Meaning of defamation

Defamation, at common law, may occur when a publication could be considered defamatory in the sense that it is likely to cause an ordinary and reasonable member of society to –

  • think less of, shun or avoid the defamed person; or
  • subject the defamed person to hatred, ridicule or contempt.

Importantly, Australia’s defamation laws apply to posts and comments made on social media (e.g. Facebook or Twitter) to the same extent as they would apply to newspapers and other magazine publications. A post or comment on Facebook will constitute a “publication” on the basis that the comment or post may be read by any visitor on the page. Accordingly, if a comment or post is defamatory in nature, then the author of the comment or post will be liable under Australia’s defamation law. There have been several cases to date in which defamation actions have been upheld by Australian courts in respect of defamatory comments made on social media: Reid v Dukic [2016] ACTSC 344 and Google v Duffy [2017] SASFC 130.

It is important to note, however, that a local government authority cannot itself maintain an action in defamation for claims made by a person or entity that may be construed as derogatory in respect of the local government’s administrative functions: Ballina Shire Council v Ringland (1994) 33 NSWLR 680; s 9(2)(b) Defamation Act 2005. However, an elected member or local government employee may nonetheless maintain an action in defamation against material that is defamatory to them personally.

Case of Bolton v Stoltenberg

A recent and instructive illustration of defamation in a local government context is the NSW case of Bolton v Stoltenberg [2018] NSWSC 1518. In that case, Stephen Stoltenberg made a series of posts on a public Facebook page called “Narri Leaks”, which concerned the professional conduct of the then Mayor of Narrabri Shire Council. It was alleged that those Facebook posts conveyed imputations to the effect that the Mayor had in the course of his employment –

  • committed deliberate breaches of the Local Government Act 1993 (NSW);
  • engaged in deliberate corruption of the selection process for the General Manager of the Council;
  • deliberately lied, coerced and intimated employees, contractors, residents and elected councillors to suppress views on Council matters;
  • engaged in conduct that warranted an ICAC inquiry; and
  • acquired millions of dollars through dishonest means.

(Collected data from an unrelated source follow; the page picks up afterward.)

-- ==== Sys2Proof/Laws/Engine.lean ====
section
/-! SUPPORT. What the operations of Machine/Engine.lean keep: queue, factory identity, canonical memories. -/

namespace Sys2Proof.Laws
open Sys2Proof Sys2Proof.Machine

theorem keeps_engFinish {z s : State} {i : Nat} {v : BitVec 128} {accs : List Acc} {pq : List Nat × List Nat} (hz : Keeps z s) :
    Keeps z (engFinish s i v accs pq).1 := by
  dsimp only [engFinish]
  repeat' first
    | with_reducible assumption
    | with_reducible apply keeps_pair
    | with_reducible apply keeps_setTile
    | split
    | with_reducible apply keeps_mk

theorem keeps_setDrain {z s : State} {i l d : Nat} (hz : Keeps z s) :
    Keeps z (setDrain s i l d) := by
  dsimp only [setDrain]
  repeat' first
    | with_reducible assumption
    | intro _
    | with_reducible apply keeps_modTile
    | split
    | with_reducible apply keeps_mk

theorem keeps_opRows {z s : State} {i src row : Nat} {cc : Nat} {pn : Panel} {x : OpRows} {p q lag : Nat} (hz : Keeps z s) :
    KeepsOptFst z (opRows s i src row cc pn x p q lag) := by
  dsimp only [opRows]
  repeat' first
    | with_reducible assumption
    | with_reducible apply keepsOptFst_some
    | with_reducible exact keepsOptFst_none
    | with_reducible apply keeps_readPort
    | with_reducible apply keeps_readRows
    | with_reducible apply keeps_takeRows
    | (with_reducible refine of_fst ?_ (by assumption))
    | (with_reducible refine of_optFst ?_ (by assumption))
    | (with_reducible refine of_optPair ?_ (by assumption))
    | split

theorem keeps_mmaHalf {z s : State} {i cc : Nat} {tr : Bool} {v : BitVec 128} {wb : Nat} {pb : List Nat} (hz : Keeps z s) :
    KeepsOptFst z (mmaHalf s i cc tr v wb pb) := by
  dsimp only [mmaHalf]
  repeat' first
    | with_reducible assumption
    | with_reducible apply keepsOptFst_some
    | with_reducible exact keepsOptFst_none
    | with_reducible apply keeps_opRows
    | with_reducible apply keeps_readRows
    | with_reducible apply keeps_engFinish
    | (with_reducible refine of_fst ?_ (by assumption))
    | (with_reducible refine of_optFst ?_ (by assumption))
    | (with_reducible refine of_optPair ?_ (by assumption))
    | split

theorem keeps_fusionLink {z s : State} {i : Nat} (hz : Keeps z s) :
    Keeps z (fusionLink s i).1 := by
  dsimp only [fusionLink]
  repeat' first
    | with_reducible assumption
    | intro _
    | with_reducible apply keeps_pair
    | with_reducible apply keeps_modTile
    | with_reducible apply keeps_modRun
    | with_reducible apply keeps_siteFails
    | split
    | with_reducible apply keeps_mk

theorem keeps_mmaEff {z : State} {tr : Bool} {s : State} {i : Nat} {v : BitVec 128} {cc : Nat} (hz : Keeps z s) :
    KeepsRes z (mmaEff tr s i v cc) := by
  dsimp only [mmaEff]
  repeat' first
    | with_reducible assumption
    | with_reducible apply keepsRes_done
    | with_reducible exact keepsRes_trap
    | with_reducible apply keepsRes_wait
    | with_reducible apply keeps_opRows
    | with_reducible apply keeps_setDrain
    | with_reducible apply keeps_mmaHalf
    | with_reducible apply keeps_fusionLink
    | with_reducible apply keepsOptFst_some
    | with_reducible exact keepsOptFst_none
    | (with_reducible refine of_fst ?_ (by assumption))
    | (with_reducible refine of_optFst ?_ (by assumption))
    | (with_reducible refine of_optPair ?_ (by assumption))
    | (with_reducible refine res_eq ?_ (by assumption))
    | split

theorem keeps_mmaXHalf {z s : State} {i ib cc : Nat} {v : BitVec 128} {bad : List Nat} (hz : Keeps z s) :
    Keeps z (mmaXHalf s i ib cc v bad).1 := by
  dsimp only [mmaXHalf]
  repeat' first
    | with_reducible assumption
    | with_reducible apply keeps_pair
    | with_reducible apply keeps_readRows
    | with_reducible apply keeps_engFinish
    | (with_reducible refine of_fst ?_ (by assumption))

theorem keeps_mmaXEff {z s : State} {i : Nat} {v : BitVec 128} {cc : Nat} (hz : Keeps z s) :
    KeepsRes z (mmaXEff s i v cc) := by
  dsimp only [mmaXEff]
  repeat' first
    | with_reducible assumption
    | with_reducible apply keepsRes_done
    | with_reducible exact keepsRes_trap
    | with_reducible apply keepsRes_wait
    | with_reducible apply keeps_mmaXHalf
    | with_reducible apply keeps_setDrain
    | with_reducible apply keeps_fusionLink
    | (with_reducible refine of_fst ?_ (by assumption))
    | (with_reducible refine res_eq ?_ (by assumption))
    | split

theorem keeps_execMma {z : State} {site : SiteId} {slot : Fin 8192} {v : BitVec 128} {s : State} (hz : Keeps z s) :
    KeepsNext z (execMma site slot v s) := by
  dsimp only [execMma]
  repeat' first
    | with_reducible assumption
    | with_reducible apply keepsNext_next
    | with_reducible exact keepsNext_fault
    | with_reducible apply keeps_schedule
    | with_reducible apply keeps_mmaEff
    | (with_reducible refine of_res ?_ (by assumption))
    | (with_reducible refine of_wait ?_ (by assumption))

theorem keeps_execMmaT {z : State} {site : SiteId} {slot : Fin 8192} {v : BitVec 128} {s : State} (hz : Keeps z s) :
    KeepsNext z (execMmaT site slot v s) := by
  dsimp only [execMmaT]
  repeat' first
    | with_reducible assumption
    | with_reducible apply keepsNext_next
    | with_reducible exact keepsNext_fault
    | with_reducible apply keeps_schedule
    | with_reducible apply keeps_mmaEff
    | (with_reducible refine of_res ?_ (by assumption))
    | (with_reducible refine of_wait ?_ (by assumption))

theorem keeps_execMmaX {z : State} {site : SiteId} {slot : Fin 8192} {v : BitVec 128} {s : State} (hz : Keeps z s) :
    KeepsNext z (execMmaX site slot v s) := by
  dsimp only [execMmaX]
  repeat' first
    | with_reducible assumption
    | with_reducible apply keepsNext_next
    | with_reducible exact keepsNext_fault
    | with_reducible apply keeps_schedule
    | with_reducible apply keeps_mmaXEff
    | (with_reducible refine of_res ?_ (by assumption))
    | (with_reducible refine of_wait ?_ (by assumption))

end Sys2Proof.Laws
end

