@[simp] theorem completeOpt_pending (w : Option Waiter) (st r : Nat) : (completeOpt s w st r).pending = s.pending := by cases w with | none => rfl | some x => exact complete_pending _ _ _ _
@[simp] theorem completeOpt_fused (w : Option Waiter) (st r : Nat) : (completeOpt s w st r).fused = s.fused := by cases w with | none => rfl | some x => exact complete_fused _ _ _ _
@[simp] theorem completeOpt_time (w : Option Waiter) (st r : Nat) : (completeOpt s w st r).time = s.time := by cases w with | none => rfl | some x => exact complete_time _ _ _ _
@[simp] theorem completeOpt_pins (w : Option Waiter) (st r : Nat) : (completeOpt s w st r).pins = s.pins := by cases w with | none => rfl | some x => exact complete_pins _ _ _ _
@[simp] theorem completeOpt_pwr (w : Option Waiter) (st r : Nat) : (completeOpt s w st r).pwr = s.pwr := by cases w with | none => rfl | some x => exact complete_pwr _ _ _ _
@[simp] theorem completeOpt_tiles (w : Option Waiter) (st r : Nat) : (completeOpt s w st r).tiles = s.tiles := by cases w with | none => rfl | some x => exact complete_tiles _ _ _ _
@[simp] theorem completeOpt_fields (w : Option Waiter) (st r : Nat) : (completeOpt s w st r).fields = s.fields := by cases w with | none => rfl | some x => exact complete_fields _ _ _ _
@[simp] theorem completeOpt_rings (w : Option Waiter) (st r : Nat) : (completeOpt s w st r).rings = s.rings := by cases w with | none => rfl | some x => exact complete_rings _ _ _ _
@[simp] theorem completeOpt_plies (w : Option Waiter) (st r : Nat) : (completeOpt s w st r).plies = s.plies := by cases w with | none => rfl | some x => exact complete_plies _ _ _ _
@[simp] theorem completeOpt_farStacks (w : Option Waiter) (st r : Nat) : (completeOpt s w st r).farStacks = s.farStacks := by cases w with | none => rfl | some x => exact complete_farStacks _ _ _ _
@[simp] theorem completeOpt_tens (w : Option Waiter) (st r : Nat) : (completeOpt s w st r).tens = s.tens := by cases w with | none => rfl | some x => exact complete_tens _ _ _ _
@[simp] theorem completeOpt_sports (w : Option Waiter) (st r : Nat) : (completeOpt s w st r).sports = s.sports := by cases w with | none => rfl | some x => exact complete_sports _ _ _ _
@[simp] theorem completeOpt_box (w : Option Waiter) (st r : Nat) : (completeOpt s w st r).box = s.box := by cases w with | none => rfl | some x => exact complete_box _ _ _ _
@[simp] theorem completeOpt_can (w : Option Waiter) (st r : Nat) : (completeOpt s w st r).can = s.can := by cases w with | none => rfl | some x => exact complete_can _ _ _ _
@[simp] theorem completeOpt_net (w : Option Waiter) (st r : Nat) : (completeOpt s w st r).net = s.net := by cases w with | none => rfl | some x => exact complete_net _ _ _ _
@[simp] theorem completeOpt_agentReqs (w : Option Waiter) (st r : Nat) : (completeOpt s w st r).agentReqs = s.agentReqs := by cases w with | none => rfl | some x => exact complete_agentReqs _ _ _ _
@[simp] theorem completeOpt_reqSeq (w : Option Waiter) (st r : Nat) : (completeOpt s w st r).reqSeq = s.reqSeq := by cases w with | none => rfl | some x => exact complete_reqSeq _ _ _ _
@[simp] theorem completeOpt_agentSeq (w : Option Waiter) (st r : Nat) : (completeOpt s w st r).agentSeq = s.agentSeq := by cases w with | none => rfl | some x => exact complete_agentSeq _ _ _ _
@[simp] theorem completeOpt_agentTaken (w : Option Waiter) (st r : Nat) : (completeOpt s w st r).agentTaken = s.agentTaken := by cases w with | none => rfl | some x => exact complete_agentTaken _ _ _ _
@[simp] theorem completeOpt_agentPark (w : Option Waiter) (st r : Nat) : (completeOpt s w st r).agentPark = s.agentPark := by cases w with | none => rfl | some x => exact complete_agentPark _ _ _ _
@[simp] theorem completeOpt_agentNack (w : Option Waiter) (st r : Nat) : (completeOpt s w st r).agentNack = s.agentNack := by cases w with | none => rfl | some x => exact complete_agentNack _ _ _ _
@[simp] theorem completeOpt_agentOut (w : Option Waiter) (st r : Nat) : (completeOpt s w st r).agentOut = s.agentOut := by cases w with | none => rfl | some x => exact complete_agentOut _ _ _ _
@[simp] theorem completeOpt_hbSeen (w : Option Waiter) (st r : Nat) : (completeOpt s w st r).hbSeen = s.hbSeen := by cases w with | none => rfl | some x => exact complete_hbSeen _ _ _ _
@[simp] theorem completeOpt_hbMissed (w : Option Waiter) (st r : Nat) : (completeOpt s w st r).hbMissed = s.hbMissed := by cases w with | none => rfl | some x => exact complete_hbMissed _ _ _ _
@[simp] theorem completeOpt_hbLost (w : Option Waiter) (st r : Nat) : (completeOpt s w st r).hbLost = s.hbLost := by cases w with | none => rfl | some x => exact complete_hbLost _ _ _ _
@[simp] theorem completeOpt_mem (w : Option Waiter) (st r : Nat) : (completeOpt s w st r).mem = s.mem := by cases w with | none => rfl | some x => exact complete_mem _ _ _ _
@[simp] theorem completeOpt_poison (w : Option Waiter) (st r : Nat) : (completeOpt s w st r).poison = s.poison := by cases w with | none => rfl | some x => exact complete_poison _ _ _ _
@[simp] theorem completeOpt_latent (w : Option Waiter) (st r : Nat) : (completeOpt s w st r).latent = s.latent := by cases w with | none => rfl | some x => exact complete_latent _ _ _ _
@[simp] theorem completeOpt_regOut (w : Option Waiter) (st r : Nat) : (completeOpt s w st r).regOut = s.regOut := by cases w with | none => rfl | some x => exact complete_regOut _ _ _ _
@[simp] theorem completeOpt_regPoison (w : Option Waiter) (st r : Nat) : (completeOpt s w st r).regPoison = s.regPoison := by cases w with | none => rfl | some x => exact complete_regPoison _ _ _ _
@[simp] theorem completeOpt_freeCtr (w : Option Waiter) (st r : Nat) : (completeOpt s w st r).freeCtr = s.freeCtr := by cases w with | none => rfl | some x => exact complete_freeCtr _ _ _ _
@[simp] theorem tileOf_completeOpt (w : Option Waiter) (st r : Nat) (j : Nat) : tileOf (completeOpt s w st r) j = tileOf s j := by
  unfold tileOf; rw [completeOpt_tiles]
@[simp] theorem fieldOf_completeOpt (w : Option Waiter) (st r : Nat) (j : Nat) : fieldOf (completeOpt s w st r) j = fieldOf s j := by
  unfold fieldOf; rw [completeOpt_fields]
@[simp] theorem ringOf_completeOpt (w : Option Waiter) (st r : Nat) (j : Nat) : ringOf (completeOpt s w st r) j = ringOf s j := by
  unfold ringOf; rw [completeOpt_rings]
@[simp] theorem stackOf_completeOpt (w : Option Waiter) (st r : Nat) (j : Nat) : stackOf (completeOpt s w st r) j = stackOf s j := by
  unfold stackOf; rw [completeOpt_farStacks]
@[simp] theorem tenOf_completeOpt (w : Option Waiter) (st r : Nat) (j : Nat) : tenOf (completeOpt s w st r) j = tenOf s j := by
  unfold tenOf; rw [completeOpt_tens]
@[simp] theorem sportOf_completeOpt (w : Option Waiter) (st r : Nat) (j : Nat) : sportOf (completeOpt s w st r) j = sportOf s j := by
  unfold sportOf; rw [completeOpt_sports]
@[simp] theorem memByte_completeOpt (w : Option Waiter) (st r : Nat) (j : Nat) : memByte (completeOpt s w st r) j = memByte s j := by
  unfold memByte; rw [completeOpt_mem]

The Mayor subsequently commenced defamation proceedings against Mr Stoltenberg and Anne Loder, who had liked and made several comments on Mr Stoltenberg’s posts in support of his claims. Payne J of the Supreme Court of NSW held that the Facebook posts were defamatory on the basis that they were false and tended to lower the plaintiff’s (the Mayor) reputation in the minds of “right thinking ordinary members of the community”. His Honour also found that Mr Stoltenberg was a publisher on the basis that he was the author of the material and had posted it online. Payne J rejected Mr Stoltenberg’s qualified privilege defence, which was based on his claim that the Narri Leaks Facebook page was “dedicated to dealing with issues of interest to persons within the Narrabri Shire”. Payne J found that the Mr Stoltenberg failed to establish that the readers of the Narri Leaks Facebook page were residents of the Narrabri Shire Council with a sufficiently reciprocal interest in the financial issues of the Narrabri Shire, as it was clear in the circumstances that the posts were read by a much wider audience.

Accordingly, Payne J ultimately found Mr Stoltenberg liable for defamation and ordered that he pay damages in the amount of $100,000. Interestingly, Payne J found Ms Loder liable as a secondary participant in Mr Stoltenberg’s defamatory publications on the basis that her likes and comments drew the attention of others to the posts. Ms Loder was ordered to pay $10,000 in damages. Mr Stoltenberg subsequently commenced an appeal in the NSW Supreme Court of Appeal, in which the Court of Appeal affirmed the original decision of Payne J. 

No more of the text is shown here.